## TASK PROMPT
Show each line from the listing that includes the word "fields".

= Beginning of Section =

/-- R33 (an inference of the spec), R165: after `cmp rA, rB` each conditional branch goes where its name says, for the
unsigned and the signed order of the two registers. -/
def Obligations.CompareThenBranch : Prop :=
  ∀ (s : State) (a b : RegNum) (i : BitVec 9), s.pc.getLsbD 0 = false → evenOffset i = true →
    ∃ t, exec (.cmp a b) s = .next t ∧
      let goes (x : Instr) (cond : Prop) : Prop :=
        ∃ u, exec x t = .next u ∧ (cond → u.pc = s.pc + 4#32 + i.signExtend 32) ∧ (¬cond → u.pc = s.pc + 4#32)
      let p := s.reg a
      let q := s.reg b
      goes (.beq i) (p = q) ∧ goes (.bne i) (p ≠ q)
        ∧ goes (.bgeu i) (q.toNat ≤ p.toNat) ∧ goes (.bltu i) (p.toNat < q.toNat)
        ∧ goes (.bgtu i) (q.toNat < p.toNat) ∧ goes (.bleu i) (p.toNat ≤ q.toNat)
        ∧ goes (.bges i) (q.toInt ≤ p.toInt) ∧ goes (.blts i) (p.toInt < q.toInt)
        ∧ goes (.bgts i) (q.toInt < p.toInt) ∧ goes (.bles i) (p.toInt ≤ q.toInt)

/-- R181, R200 to R203 (register 13 is `lr` by D1): `bl` and `jl` link, `jmp` and `jmp ira` only go, `reti` also sets
`ie`. -/
def Obligations.CallsAndJumps : Prop :=
  ∀ (s : State) (a : RegNum) (i : BitVec 9),
    (s.pfx.usedByIndex = false → (s.pc + s.immS i + 2#32).getLsbD 0 = false →
      ∃ t, exec (.bl i) s = .next t ∧ t.pc = s.pc + s.immS i + 2#32 ∧ t.reg 13#4 = s.pc + 2#32
        ∧ Frame [13#4] [] s t ∧ NoPrefix t)
    ∧ ((s.reg a).getLsbD 0 = false →
      (∃ t, exec (.jl a) s = .next t ∧ t.pc = s.reg a ∧ t.reg 13#4 = s.pc + 2#32 ∧ Frame [13#4] [] s t ∧ NoPrefix t)
      ∧ ∃ t, exec (.jmp a) s = .next t ∧ t.pc = s.reg a ∧ Frame [] [] s t ∧ NoPrefix t)
    ∧ (s.ira.getLsbD 0 = false →
      (∃ t, exec .jmpIra s = .next t ∧ t.pc = s.ira ∧ Frame [] [] s t ∧ NoPrefix t)
      ∧ ∃ t, exec .reti s = .next t ∧ t.pc = s.ira ∧ t.ie = true ∧ Frame [] [.ie] s t ∧ NoPrefix t)

/-- R55 (D15): a branch that is taken, a jump, a return or a `pop pc` to an odd address is refused. -/
def Obligations.OddTargetsRefused : Prop :=
  ∀ (s : State) (a b : RegNum) (i : BitVec 9),
    (s.pfx.usedByIndex = false → (s.pc + s.immS i + 2#32).getLsbD 0 = true →
      let f := s.flags
      ∀ x ∈ [(Instr.bl i, true), (.bra i, true), (.beq i, f.z), (.bne i, !f.z), (.bmi i, f.n), (.bpl i, !f.n),
          (.bvs i, f.v), (.bvc i, !f.v), (.bgeu i, f.c), (.bltu i, !f.c), (.bgtu i, f.c && !f.z),
          (.bleu i, !f.c || f.z), (.bges i, f.n == f.v), (.blts i, f.n != f.v), (.bgts i, f.n == f.v && !f.z),
          (.bles i, f.n != f.v || f.z)],
        x.2 = true → exec x.1 s = .refused .misalignedPc)
    ∧ ((s.reg a).getLsbD 0 = true → exec (.jl a) s = .refused .misalignedPc ∧ exec (.jmp a) s = .refused .misalignedPc)
    ∧ (s.ira.getLsbD 0 = true → exec .jmpIra s = .refused .misalignedPc ∧ exec .reti s = .refused .misalignedPc)
    ∧ (s.canAccess (s.reg b + 4#32) 4 → (s.wordAt (s.reg b + 4#32)).getLsbD 0 = true →
      exec (.popPc b) s = .refused .misalignedPc)

/-- R204, R205: `ei` and `di`: encodings (the `a` and `b` fields unused) and effect; and that an IRQ can be taken at the
boundary right after `ei` (R204, R304). How it is asked for is the model's own choice, a sample of the boundary that raises
and serves it (log 5); that its entry goes to `ids` with `ira` the address not executed is R306 (D17, log 20). -/
def Obligations.EnableAndDisable : Prop :=
  (∀ (idx : Bool) (u2 : InstrUnit) (m : BitVec 8),
    decodeUnits .ignore idx (0x8400#16 ||| m.setWidth 16) u2 = .ok .ei
      ∧ decodeUnits .ignore idx (0x8500#16 ||| m.setWidth 16) u2 = .ok .di)
  ∧ ∀ (s : State),
    (∃ t, exec .ei s = .next t ∧ t.ie = true ∧ Frame [] [.ie] s t ∧ EndsAtNext s t
      ∧ (∀ rest, s.irqLine = ⟨true, true⟩ :: rest → s.ids.getLsbD 0 = false →
          ∃ u, step t = .next u ∧ u.pc = s.ids ∧ u.ira = s.pc + 2#32))
    ∧ ∃ t, exec .di s = .next t ∧ t.ie = false ∧ Frame [] [.ie] s t ∧ EndsAtNext s t

/-! ## Stack -/

/-- R206, R207 (D30, D32): a push stores the word at the old `x[b]` and then subtracts 4; `push rA, rA` does nothing. -/
def Obligations.PushStoresAndDecrements : Prop :=
  ∀ (s : State) (a b : RegNum) (q : Spr), Memory.wf s.mem = true →
    let pushes (x : Instr) (v : Word) : Prop :=
      ∃ t, exec x s = .next t ∧ HoldsBytes t (s.reg b) 4 v ∧ t.reg b = s.reg b - 4#32
        ∧ FrameStore [b] [] (s.reg b) 4 s t ∧ EndsAtNext s t
    (s.canAccess (s.reg b) 4 → (a ≠ b → pushes (.push a b) (s.reg a)) ∧ pushes (.pushSpr q b) (s.spr q))
      ∧ (a = b → ∃ t, exec (.push a b) s = .next t ∧ Frame [] [] s t ∧ EndsAtNext s t)

/-- R208 to R210 (D18, D30, D32): a pop adds 4 to `x[b]` and loads the word there, into a register, into the held bits of
a special-purpose register, or into `pc`; `pop rA, rA` does nothing. -/
def Obligations.PopIncrementsAndLoads : Prop :=
  ∀ (s : State) (a b : RegNum) (q : Spr),
    let v := s.wordAt (s.reg b + 4#32)
    (s.canAccess (s.reg b + 4#32) 4 →
      (a ≠ b → ∃ t, exec (.pop a b) s = .next t ∧ t.reg a = v ∧ t.reg b = s.reg b + 4#32
        ∧ Frame [a, b] [] s t ∧ EndsAtNext s t)
      ∧ (∃ t, exec (.popSpr q b) s = .next t ∧ t.spr q = v &&& q.heldBits ∧ t.reg b = s.reg b + 4#32
        ∧ Frame [b] [q] s t ∧ EndsAtNext s t)
      ∧ (v.getLsbD 0 = false → ∃ t, exec (.popPc b) s = .next t ∧ t.pc = v ∧ t.reg b = s.reg b + 4#32
        ∧ Frame [b] [] s t ∧ NoPrefix t))
    ∧ (a = b → ∃ t, exec (.pop a b) s = .next t ∧ Frame [] [] s t ∧ EndsAtNext s t)

/-! ## Multiply and divide -/

/-- R211: `mul`: encoding, and that the result is the low half of the product, signed or unsigned; an index in effect
is ignored. -/
def Obligations.MultiplyLow : Prop :=
  ∀ (s : State) (a b : RegNum),
    (∀ p idx u2, decodeUnits p idx (0x8B00#16 ||| b.setWidth 16 <<< 4 ||| a.setWidth 16) u2 = .ok (.mul a b))
    ∧ ∃ t, exec (.mul a b) s = .next t
      ∧ t.reg a = BitVec.ofNat 32 ((s.reg a).toNat * (s.reg b).toNat)
      ∧ t.reg a = BitVec.ofInt 32 ((s.reg a).toInt * (s.reg b).toInt)
      ∧ Frame [a] [] s t ∧ EndsAtNext s t

/-- R214, R215, R220 (D12): the 64-bit products go to `r0` (high) and `r1` (low), or with an index in effect whose later
one is `index rA, rB` to `idxA` and `idxB`. -/
def Obligations.MultiplyLong : Prop :=
  ∀ (s : State) (a b : RegNum),
    let into (hi lo : RegNum) : Prop :=
      (∃ t, exec (.lumul a b) s = .next t
        ∧ (t.reg hi ++ t.reg lo : DWord).toNat = (s.reg a).toNat * (s.reg b).toNat
        ∧ Frame [hi, lo] [] s t ∧ EndsAtNext s t)
      ∧ ∃ t, exec (.lsmul a b) s = .next t
        ∧ (t.reg hi ++ t.reg lo : DWord).toInt = (s.reg a).toInt * (s.reg b).toInt
        ∧ Frame [hi, lo] [] s t ∧ EndsAtNext s t
    (s.pfx.indexInEffect = false → into 0#4 1#4)
      ∧ (s.pfx.indexInEffect = true → s.pfx.idxLast = .rr → s.pfx.idxA ≠ s.pfx.idxB → into s.pfx.idxA s.pfx.idxB)

/-- R212, R213: the 32-bit divides write the quotient to `rA` and, with an index in effect, the remainder to `idxA`
(for every divisor; the values are the subject of DivisionValues). -/
def Obligations.Divide32 : Prop :=
  ∀ (s : State) (a b : RegNum),
    let divides (x : Instr) (qr : Word × Word) : Prop :=
      (s.pfx.indexInEffect = false →
        ∃ t, exec x s = .next t ∧ t.reg a = qr.1 ∧ Frame [a] [] s t ∧ EndsAtNext s t)
      ∧ (s.pfx.indexInEffect = true → s.pfx.idxA ≠ a →
        ∃ t, exec x s = .next t ∧ t.reg a = qr.1 ∧ t.reg s.pfx.idxA = qr.2
          ∧ Frame [a, s.pfx.idxA] [] s t ∧ EndsAtNext s t)
    divides (.udiv a b) (unsignedDivide (s.reg a) (s.reg b)) ∧ divides (.sdiv a b) (signedDivide (s.reg a) (s.reg b))

/-- R216, R217 (D12): the 64-bit divides read and write even/odd register pairs, bit 0 of both fields ignored, and with an
index in effect put the remainder into `idxA` (high) and `idxB` (low). -/
def Obligations.Divide64 : Prop :=
  ∀ (s : State) (a b : RegNum),
    let hi := a &&& 0xE#4
    let lo := a ||| 1#4
    let n : DWord := s.reg hi ++ s.reg lo
    let d : DWord := s.reg (b &&& 0xE#4) ++ s.reg (b ||| 1#4)
    let ra := s.pfx.idxA
    let rb := s.pfx.idxB
    let divides (x : Instr) (qr : DWord × DWord) : Prop :=
      (s.pfx.indexInEffect = false →
        ∃ t, exec x s = .next t ∧ (t.reg hi ++ t.reg lo : DWord) = qr.1 ∧ Frame [hi, lo] [] s t ∧ EndsAtNext s t)
      ∧ (s.pfx.indexInEffect = true → s.pfx.idxLast = .rr → ra ≠ rb → ra ≠ hi → ra ≠ lo → rb ≠ hi → rb ≠ lo →
        ∃ t, exec x s = .next t ∧ (t.reg hi ++ t.reg lo : DWord) = qr.1 ∧ (t.reg ra ++ t.reg rb : DWord) = qr.2
          ∧ Frame [hi, lo, ra, rb] [] s t ∧ EndsAtNext s t)
    divides (.udiv64 a b) (unsignedDivide64 n d) ∧ divides (.sdiv64 a b) (signedDivide64 n d)

/-- R219 (D10, D11): unsigned division rounds down; signed division truncates toward zero and the remainder has the
sign of the dividend; a zero divisor and the most negative value by -1 give the free values of log 9. -/
def Obligations.DivisionValues : Prop :=
  (∀ n d : Word,
    (d ≠ 0#32 → n.toNat = (unsignedDivide n d).1.toNat * d.toNat + (unsignedDivide n d).2.toNat
      ∧ (unsignedDivide n d).2.toNat < d.toNat)
    ∧ (d = 0#32 → unsignedDivide n d = Config.divZero32 false n ∧ signedDivide n d = Config.divZero32 true n)
    ∧ (n = 0x80000000#32 → d = 0xFFFFFFFF#32 → signedDivide n d = Config.divOverflow32 n)
    ∧ (d ≠ 0#32 → ¬(n = 0x80000000#32 ∧ d = 0xFFFFFFFF#32) →
      n.toInt = (signedDivide n d).1.toInt * d.toInt + (signedDivide n d).2.toInt
        ∧ |(signedDivide n d).2.toInt| < |d.toInt|
        ∧ (0 ≤ n.toInt → 0 ≤ (signedDivide n d).2.toInt) ∧ (n.toInt ≤ 0 → (signedDivide n d).2.toInt ≤ 0)))
  ∧ ∀ n d : DWord,
    (d ≠ 0#64 → n.toNat = (unsignedDivide64 n d).1.toNat * d.toNat + (unsignedDivide64 n d).2.toNat
      ∧ (unsignedDivide64 n d).2.toNat < d.toNat)
    ∧ (d = 0#64 → unsignedDivide64 n d = Config.divZero64 false n ∧ signedDivide64 n d = Config.divZero64 true n)
    ∧ (n = 0x8000000000000000#64 → d = 0xFFFFFFFFFFFFFFFF#64 → signedDivide64 n d = Config.divOverflow64 n)
    ∧ (d ≠ 0#64 → ¬(n = 0x8000000000000000#64 ∧ d = 0xFFFFFFFFFFFFFFFF#64) →
      n.toInt = (signedDivide64 n d).1.toInt * d.toInt + (signedDivide64 n d).2.toInt
        ∧ |(signedDivide64 n d).2.toInt| < |d.toInt|
        ∧ (0 ≤ n.toInt → 0 ≤ (signedDivide64 n d).2.toInt) ∧ (n.toInt ≤ 0 → (signedDivide64 n d).2.toInt ≤ 0))

/-- R212 to R217, R220 (D31, D35): where a divide or long multiply is refused: two results aimed at one register, or a
second destination that the later index gives as an immediate. -/
def Obligations.MultiplyDivideStops : Prop :=
  ∀ (s : State) (a b : RegNum), s.pfx.indexInEffect = true →
    (s.pfx.idxA = a → ∀ x ∈ [Instr.udiv a b, .sdiv a b], exec x s = .refused .destinationOverlap)
    ∧ (s.pfx.idxLast = .ri →
      ∀ x ∈ [Instr.lumul a b, .lsmul a b, .udiv64 a b, .sdiv64 a b], exec x s = .refused .noIndexRegB)
    ∧ (s.pfx.idxLast = .rr → s.pfx.idxA = s.pfx.idxB →
      ∀ x ∈ [Instr.lumul a b, .lsmul a b, .udiv64 a b, .sdiv64 a b], exec x s = .refused .destinationOverlap)
    ∧ (s.pfx.idxLast = .rr →
      s.pfx.idxA = a &&& 0xE#4 ∨ s.pfx.idxA = a ||| 1#4 ∨ s.pfx.idxB = a &&& 0xE#4 ∨ s.pfx.idxB = a ||| 1#4 →
      ∀ x ∈ [Instr.udiv64 a b, .sdiv64 a b], exec x s = .refused .destinationOverlap)

/-! ## Loads and stores -/

/-- R231 to R234: the narrow loads: encoding, the bytes read at the effective address of R230, extension, frame. -/
def Obligations.NarrowLoads : Prop :=
  ∀ (s : State) (a b : RegNum),
    let form (x : Instr) (base : InstrUnit) (n : Nat) (v : Word) : Prop :=
      (∀ p idx u2, decodeUnits p idx (base ||| b.setWidth 16 <<< 4 ||| a.setWidth 16) u2 = .ok x)
      ∧ (s.canAccess (s.ea b) n → ∃ t, exec x s = .next t ∧ t.reg a = v ∧ Frame [a] [] s t ∧ EndsAtNext s t)
    form (.ldub a b) 0x9200#16 1 ((s.byte (s.ea b).toNat).setWidth 32)
      ∧ form (.ldsb a b) 0x9300#16 1 ((s.byte (s.ea b).toNat).signExtend 32)
      ∧ form (.lduh a b) 0x9400#16 2 ((s.halfAt (s.ea b)).setWidth 32)
      ∧ form (.ldsh a b) 0x9500#16 2 ((s.halfAt (s.ea b)).signExtend 32)

/-- R235 (conflict C3), R276, R277 (D18, D33): the word loads: `ldr` at the effective address of R230 into a register, the
special-purpose register loads at `x[b]` or `s[b]` into the held bits. -/
def Obligations.WordLoads : Prop :=
  ∀ (s : State) (a b : RegNum) (q r : Spr),
    (s.canAccess (s.ea b) 4 → ∃ t, exec (.ldr a b) s = .next t ∧ t.reg a = s.wordAt (s.ea b)
      ∧ Frame [a] [] s t ∧ EndsAtNext s t)
    ∧ (s.canAccess (s.reg b) 4 → ∃ t, exec (.ldrSpr q b) s = .next t
      ∧ t.spr q = s.wordAt (s.reg b) &&& q.heldBits ∧ Frame [] [q] s t ∧ EndsAtNext s t)
    ∧ (s.canAccess (s.spr r) 4 → ∃ t, exec (.ldrSprSpr q r) s = .next t
      ∧ t.spr q = s.wordAt (s.spr r) &&& q.heldBits ∧ Frame [] [q] s t ∧ EndsAtNext s t)

/-- R236, R237, R238: the stores: encoding, the bytes written at the effective address of R230, frame. -/
def Obligations.Stores : Prop :=
  ∀ (s : State) (a b : RegNum), Memory.wf s.mem = true →
    let form (x : Instr) (base : InstrUnit) (n : Nat) : Prop :=
      (∀ p idx u2, decodeUnits p idx (base ||| b.setWidth 16 <<< 4 ||| a.setWidth 16) u2 = .ok x)
      ∧ (s.canAccess (s.ea b) n → ∃ t, exec x s = .next t ∧ HoldsBytes t (s.ea b) n (s.reg a)
          ∧ FrameStore [] [] (s.ea b) n s t ∧ EndsAtNext s t)
    form (.stb a b) 0x9800#16 1 ∧ form (.sth a b) 0x9900#16 2 ∧ form (.str a b) 0x9A00#16 4

/-- R278, R279 (D18, D33): the special-purpose register stores write the zero-extended register at `x[b]` or `s[b]`. -/
def Obligations.SprStores : Prop :=
  ∀ (s : State) (b : RegNum) (q r : Spr), Memory.wf s.mem = true →
    let stores (x : Instr) (a : Word) : Prop :=
      s.canAccess a 4 → ∃ t, exec x s = .next t ∧ HoldsBytes t a 4 (s.spr q) ∧ FrameStore [] [] a 4 s t ∧ EndsAtNext s t
    stores (.strSpr q b) (s.reg b) ∧ stores (.strSprSpr q r) (s.spr r)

= End of Section =

## SOLUTION TO THIS PROBLEM
/-- R204, R205: `ei` and `di`: encodings (the `a` and `b` fields unused) and effect; and that an IRQ can be taken at the
/-- R216, R217 (D12): the 64-bit divides read and write even/odd register pairs, bit 0 of both fields ignored, and with an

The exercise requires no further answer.